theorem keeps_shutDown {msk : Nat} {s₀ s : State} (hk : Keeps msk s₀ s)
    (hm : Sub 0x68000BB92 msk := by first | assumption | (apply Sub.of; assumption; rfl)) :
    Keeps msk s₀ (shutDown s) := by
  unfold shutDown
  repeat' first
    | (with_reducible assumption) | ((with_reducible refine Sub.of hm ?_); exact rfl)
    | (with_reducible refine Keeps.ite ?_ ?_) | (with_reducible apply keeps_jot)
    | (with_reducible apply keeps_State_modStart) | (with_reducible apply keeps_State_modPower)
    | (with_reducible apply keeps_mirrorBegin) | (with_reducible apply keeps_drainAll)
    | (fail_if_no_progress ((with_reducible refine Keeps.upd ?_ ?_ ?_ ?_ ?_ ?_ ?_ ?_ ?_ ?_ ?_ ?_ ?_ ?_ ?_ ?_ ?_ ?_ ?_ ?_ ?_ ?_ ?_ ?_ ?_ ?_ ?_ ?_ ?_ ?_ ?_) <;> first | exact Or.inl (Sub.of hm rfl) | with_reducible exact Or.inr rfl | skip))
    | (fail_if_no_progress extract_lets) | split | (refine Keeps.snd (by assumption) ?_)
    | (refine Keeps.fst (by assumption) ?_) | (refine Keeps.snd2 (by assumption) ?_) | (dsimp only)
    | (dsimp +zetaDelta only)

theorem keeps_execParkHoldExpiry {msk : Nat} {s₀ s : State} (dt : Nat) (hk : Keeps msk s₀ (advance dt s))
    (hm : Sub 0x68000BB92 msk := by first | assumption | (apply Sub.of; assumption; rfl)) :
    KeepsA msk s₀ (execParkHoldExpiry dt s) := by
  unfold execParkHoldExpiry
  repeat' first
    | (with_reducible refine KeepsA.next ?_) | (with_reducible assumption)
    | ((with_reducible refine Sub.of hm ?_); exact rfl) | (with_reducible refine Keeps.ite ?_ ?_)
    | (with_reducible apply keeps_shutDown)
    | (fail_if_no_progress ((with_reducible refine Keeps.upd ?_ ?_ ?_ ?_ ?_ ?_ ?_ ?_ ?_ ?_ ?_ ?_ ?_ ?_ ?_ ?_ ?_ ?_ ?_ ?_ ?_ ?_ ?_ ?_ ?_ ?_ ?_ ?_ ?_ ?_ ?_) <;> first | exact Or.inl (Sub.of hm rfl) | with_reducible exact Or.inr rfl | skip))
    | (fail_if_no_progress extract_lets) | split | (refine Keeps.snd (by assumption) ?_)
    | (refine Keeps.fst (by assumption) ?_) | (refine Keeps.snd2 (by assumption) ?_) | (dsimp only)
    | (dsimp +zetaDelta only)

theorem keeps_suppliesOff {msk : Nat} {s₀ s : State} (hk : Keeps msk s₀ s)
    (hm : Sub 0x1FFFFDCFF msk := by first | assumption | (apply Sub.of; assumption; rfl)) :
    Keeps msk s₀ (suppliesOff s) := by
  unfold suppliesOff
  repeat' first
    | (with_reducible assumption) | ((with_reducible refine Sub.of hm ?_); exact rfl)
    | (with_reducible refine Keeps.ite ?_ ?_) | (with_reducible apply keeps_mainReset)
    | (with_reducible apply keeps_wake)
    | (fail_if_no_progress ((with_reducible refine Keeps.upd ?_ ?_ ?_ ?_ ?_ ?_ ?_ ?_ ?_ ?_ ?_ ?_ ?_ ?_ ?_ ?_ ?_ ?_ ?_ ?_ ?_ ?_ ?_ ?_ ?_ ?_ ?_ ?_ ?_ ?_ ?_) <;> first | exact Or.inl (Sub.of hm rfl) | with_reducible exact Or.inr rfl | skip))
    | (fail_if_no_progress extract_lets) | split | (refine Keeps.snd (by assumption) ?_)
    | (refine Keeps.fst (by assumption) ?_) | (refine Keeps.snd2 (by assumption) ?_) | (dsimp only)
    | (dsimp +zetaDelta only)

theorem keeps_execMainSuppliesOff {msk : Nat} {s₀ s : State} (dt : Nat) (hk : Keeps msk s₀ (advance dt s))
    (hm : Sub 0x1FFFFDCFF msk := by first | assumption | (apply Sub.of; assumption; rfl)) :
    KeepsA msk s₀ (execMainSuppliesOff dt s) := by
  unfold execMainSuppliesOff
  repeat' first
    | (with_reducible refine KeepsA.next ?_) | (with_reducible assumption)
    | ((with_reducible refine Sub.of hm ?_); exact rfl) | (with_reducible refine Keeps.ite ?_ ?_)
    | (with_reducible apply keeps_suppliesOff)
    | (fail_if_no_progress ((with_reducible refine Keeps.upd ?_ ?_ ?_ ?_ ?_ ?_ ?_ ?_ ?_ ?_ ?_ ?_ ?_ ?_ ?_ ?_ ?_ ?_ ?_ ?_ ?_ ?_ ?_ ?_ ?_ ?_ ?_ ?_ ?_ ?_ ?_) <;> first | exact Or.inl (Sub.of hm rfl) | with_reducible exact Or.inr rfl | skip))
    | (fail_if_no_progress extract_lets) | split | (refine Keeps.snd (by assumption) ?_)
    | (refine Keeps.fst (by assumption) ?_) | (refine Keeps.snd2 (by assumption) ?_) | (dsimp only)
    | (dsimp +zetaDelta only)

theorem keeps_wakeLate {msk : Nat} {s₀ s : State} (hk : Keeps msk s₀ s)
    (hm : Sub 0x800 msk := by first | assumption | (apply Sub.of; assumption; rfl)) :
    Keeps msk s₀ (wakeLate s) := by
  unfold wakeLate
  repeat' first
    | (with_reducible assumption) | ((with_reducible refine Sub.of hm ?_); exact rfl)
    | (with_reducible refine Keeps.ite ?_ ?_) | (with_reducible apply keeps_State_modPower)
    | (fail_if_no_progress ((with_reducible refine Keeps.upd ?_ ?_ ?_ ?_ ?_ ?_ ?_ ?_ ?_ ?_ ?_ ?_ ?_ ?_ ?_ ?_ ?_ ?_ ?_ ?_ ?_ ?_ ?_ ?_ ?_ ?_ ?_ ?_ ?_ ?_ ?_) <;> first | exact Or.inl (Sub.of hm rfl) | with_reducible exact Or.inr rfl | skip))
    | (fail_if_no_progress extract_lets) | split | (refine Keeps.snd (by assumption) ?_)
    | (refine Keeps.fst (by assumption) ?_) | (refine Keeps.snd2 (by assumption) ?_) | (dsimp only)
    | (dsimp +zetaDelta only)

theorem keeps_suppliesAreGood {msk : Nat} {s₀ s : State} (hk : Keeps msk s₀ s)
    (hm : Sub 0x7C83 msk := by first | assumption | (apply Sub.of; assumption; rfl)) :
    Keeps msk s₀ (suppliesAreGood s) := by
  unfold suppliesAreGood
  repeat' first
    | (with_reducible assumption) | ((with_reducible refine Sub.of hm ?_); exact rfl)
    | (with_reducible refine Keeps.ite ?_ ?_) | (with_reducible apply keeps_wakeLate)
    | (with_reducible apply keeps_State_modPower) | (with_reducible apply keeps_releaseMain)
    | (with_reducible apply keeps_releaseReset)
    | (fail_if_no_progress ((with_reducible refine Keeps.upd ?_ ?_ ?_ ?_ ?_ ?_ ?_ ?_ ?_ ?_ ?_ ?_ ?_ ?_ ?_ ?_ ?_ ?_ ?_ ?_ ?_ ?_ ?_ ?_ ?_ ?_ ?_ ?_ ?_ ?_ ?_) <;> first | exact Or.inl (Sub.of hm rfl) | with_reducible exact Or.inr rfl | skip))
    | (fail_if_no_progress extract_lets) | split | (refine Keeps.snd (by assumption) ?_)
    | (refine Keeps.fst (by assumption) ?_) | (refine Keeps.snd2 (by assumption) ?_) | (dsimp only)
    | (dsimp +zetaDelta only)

● **Assignment**: Return the material in its entirety, word for word.

● **Output of the exercise**:
theorem keeps_shutDown {msk : Nat} {s₀ s : State} (hk : Keeps msk s₀ s)
    (hm : Sub 0x68000BB92 msk := by first | assumption | (apply Sub.of; assumption; rfl)) :
    Keeps msk s₀ (shutDown s) := by
  unfold shutDown
  repeat' first
    | (with_reducible assumption) | ((with_reducible refine Sub.of hm ?_); exact rfl)
    | (with_reducible refine Keeps.ite ?_ ?_) | (with_reducible apply keeps_jot)
    | (with_reducible apply keeps_State_modStart) | (with_reducible apply keeps_State_modPower)
    | (with_reducible apply keeps_mirrorBegin) | (with_reducible apply keeps_drainAll)
    | (fail_if_no_progress ((with_reducible refine Keeps.upd ?_ ?_ ?_ ?_ ?_ ?_ ?_ ?_ ?_ ?_ ?_ ?_ ?_ ?_ ?_ ?_ ?_ ?_ ?_ ?_ ?_ ?_ ?_ ?_ ?_ ?_ ?_ ?_ ?_ ?_ ?_) <;> first | exact Or.inl (Sub.of hm rfl) | with_reducible exact Or.inr rfl | skip))
    | (fail_if_no_progress extract_lets) | split | (refine Keeps.snd (by assumption) ?_)
    | (refine Keeps.fst (by assumption) ?_) | (refine Keeps.snd2 (by assumption) ?_) | (dsimp only)
    | (dsimp +zetaDelta only)

theorem keeps_execParkHoldExpiry {msk : Nat} {s₀ s : State} (dt : Nat) (hk : Keeps msk s₀ (advance dt s))
    (hm : Sub 0x68000BB92 msk := by first | assumption | (apply Sub.of; assumption; rfl)) :
    KeepsA msk s₀ (execParkHoldExpiry dt s) := by
  unfold execParkHoldExpiry
  repeat' first
    | (with_reducible refine KeepsA.next ?_) | (with_reducible assumption)
    | ((with_reducible refine Sub.of hm ?_); exact rfl) | (with_reducible refine Keeps.ite ?_ ?_)
    | (with_reducible apply keeps_shutDown)
    | (fail_if_no_progress ((with_reducible refine Keeps.upd ?_ ?_ ?_ ?_ ?_ ?_ ?_ ?_ ?_ ?_ ?_ ?_ ?_ ?_ ?_ ?_ ?_ ?_ ?_ ?_ ?_ ?_ ?_ ?_ ?_ ?_ ?_ ?_ ?_ ?_ ?_) <;> first | exact Or.inl (Sub.of hm rfl) | with_reducible exact Or.inr rfl | skip))
    | (fail_if_no_progress extract_lets) | split | (refine Keeps.snd (by assumption) ?_)
    | (refine Keeps.fst (by assumption) ?_) | (refine Keeps.snd2 (by assumption) ?_) | (dsimp only)
    | (dsimp +zetaDelta only)

theorem keeps_suppliesOff {msk : Nat} {s₀ s : State} (hk : Keeps msk s₀ s)
    (hm : Sub 0x1FFFFDCFF msk := by first | assumption | (apply Sub.of; assumption; rfl)) :
    Keeps msk s₀ (suppliesOff s) := by
  unfold suppliesOff
  repeat' first
    | (with_reducible assumption) | ((with_reducible refine Sub.of hm ?_); exact rfl)
    | (with_reducible refine Keeps.ite ?_ ?_) | (with_reducible apply keeps_mainReset)
    | (with_reducible apply keeps_wake)
    | (fail_if_no_progress ((with_reducible refine Keeps.upd ?_ ?_ ?_ ?_ ?_ ?_ ?_ ?_ ?_ ?_ ?_ ?_ ?_ ?_ ?_ ?_ ?_ ?_ ?_ ?_ ?_ ?_ ?_ ?_ ?_ ?_ ?_ ?_ ?_ ?_ ?_) <;> first | exact Or.inl (Sub.of hm rfl) | with_reducible exact Or.inr rfl | skip))
    | (fail_if_no_progress extract_lets) | split | (refine Keeps.snd (by assumption) ?_)
    | (refine Keeps.fst (by assumption) ?_) | (refine Keeps.snd2 (by assumption) ?_) | (dsimp only)
    | (dsimp +zetaDelta only)

theorem keeps_execMainSuppliesOff {msk : Nat} {s₀ s : State} (dt : Nat) (hk : Keeps msk s₀ (advance dt s))
    (hm : Sub 0x1FFFFDCFF msk := by first | assumption | (apply Sub.of; assumption; rfl)) :
    KeepsA msk s₀ (execMainSuppliesOff dt s) := by
  unfold execMainSuppliesOff
  repeat' first
    | (with_reducible refine KeepsA.next ?_) | (with_reducible assumption)
    | ((with_reducible refine Sub.of hm ?_); exact rfl) | (with_reducible refine Keeps.ite ?_ ?_)
    | (with_reducible apply keeps_suppliesOff)
    | (fail_if_no_progress ((with_reducible refine Keeps.upd ?_ ?_ ?_ ?_ ?_ ?_ ?_ ?_ ?_ ?_ ?_ ?_ ?_ ?_ ?_ ?_ ?_ ?_ ?_ ?_ ?_ ?_ ?_ ?_ ?_ ?_ ?_ ?_ ?_ ?_ ?_) <;> first | exact Or.inl (Sub.of hm rfl) | with_reducible exact Or.inr rfl | skip))
    | (fail_if_no_progress extract_lets) | split | (refine Keeps.snd (by assumption) ?_)
    | (refine Keeps.fst (by assumption) ?_) | (refine Keeps.snd2 (by assumption) ?_) | (dsimp only)
    | (dsimp +zetaDelta only)

theorem keeps_wakeLate {msk : Nat} {s₀ s : State} (hk : Keeps msk s₀ s)
    (hm : Sub 0x800 msk := by first | assumption | (apply Sub.of; assumption; rfl)) :
    Keeps msk s₀ (wakeLate s) := by
  unfold wakeLate
  repeat' first
    | (with_reducible assumption) | ((with_reducible refine Sub.of hm ?_); exact rfl)
    | (with_reducible refine Keeps.ite ?_ ?_) | (with_reducible apply keeps_State_modPower)
    | (fail_if_no_progress ((with_reducible refine Keeps.upd ?_ ?_ ?_ ?_ ?_ ?_ ?_ ?_ ?_ ?_ ?_ ?_ ?_ ?_ ?_ ?_ ?_ ?_ ?_ ?_ ?_ ?_ ?_ ?_ ?_ ?_ ?_ ?_ ?_ ?_ ?_) <;> first | exact Or.inl (Sub.of hm rfl) | with_reducible exact Or.inr rfl | skip))
    | (fail_if_no_progress extract_lets) | split | (refine Keeps.snd (by assumption) ?_)
    | (refine Keeps.fst (by assumption) ?_) | (refine Keeps.snd2 (by assumption) ?_) | (dsimp only)
    | (dsimp +zetaDelta only)

theorem keeps_suppliesAreGood {msk : Nat} {s₀ s : State} (hk : Keeps msk s₀ s)
    (hm : Sub 0x7C83 msk := by first | assumption | (apply Sub.of; assumption; rfl)) :
    Keeps msk s₀ (suppliesAreGood s) := by
  unfold suppliesAreGood
  repeat' first
    | (with_reducible assumption) | ((with_reducible refine Sub.of hm ?_); exact rfl)
    | (with_reducible refine Keeps.ite ?_ ?_) | (with_reducible apply keeps_wakeLate)
    | (with_reducible apply keeps_State_modPower) | (with_reducible apply keeps_releaseMain)
    | (with_reducible apply keeps_releaseReset)
    | (fail_if_no_progress ((with_reducible refine Keeps.upd ?_ ?_ ?_ ?_ ?_ ?_ ?_ ?_ ?_ ?_ ?_ ?_ ?_ ?_ ?_ ?_ ?_ ?_ ?_ ?_ ?_ ?_ ?_ ?_ ?_ ?_ ?_ ?_ ?_ ?_ ?_) <;> first | exact Or.inl (Sub.of hm rfl) | with_reducible exact Or.inr rfl | skip))
    | (fail_if_no_progress extract_lets) | split | (refine Keeps.snd (by assumption) ?_)
    | (refine Keeps.fst (by assumption) ?_) | (refine Keeps.snd2 (by assumption) ?_) | (dsimp only)
    | (dsimp +zetaDelta only)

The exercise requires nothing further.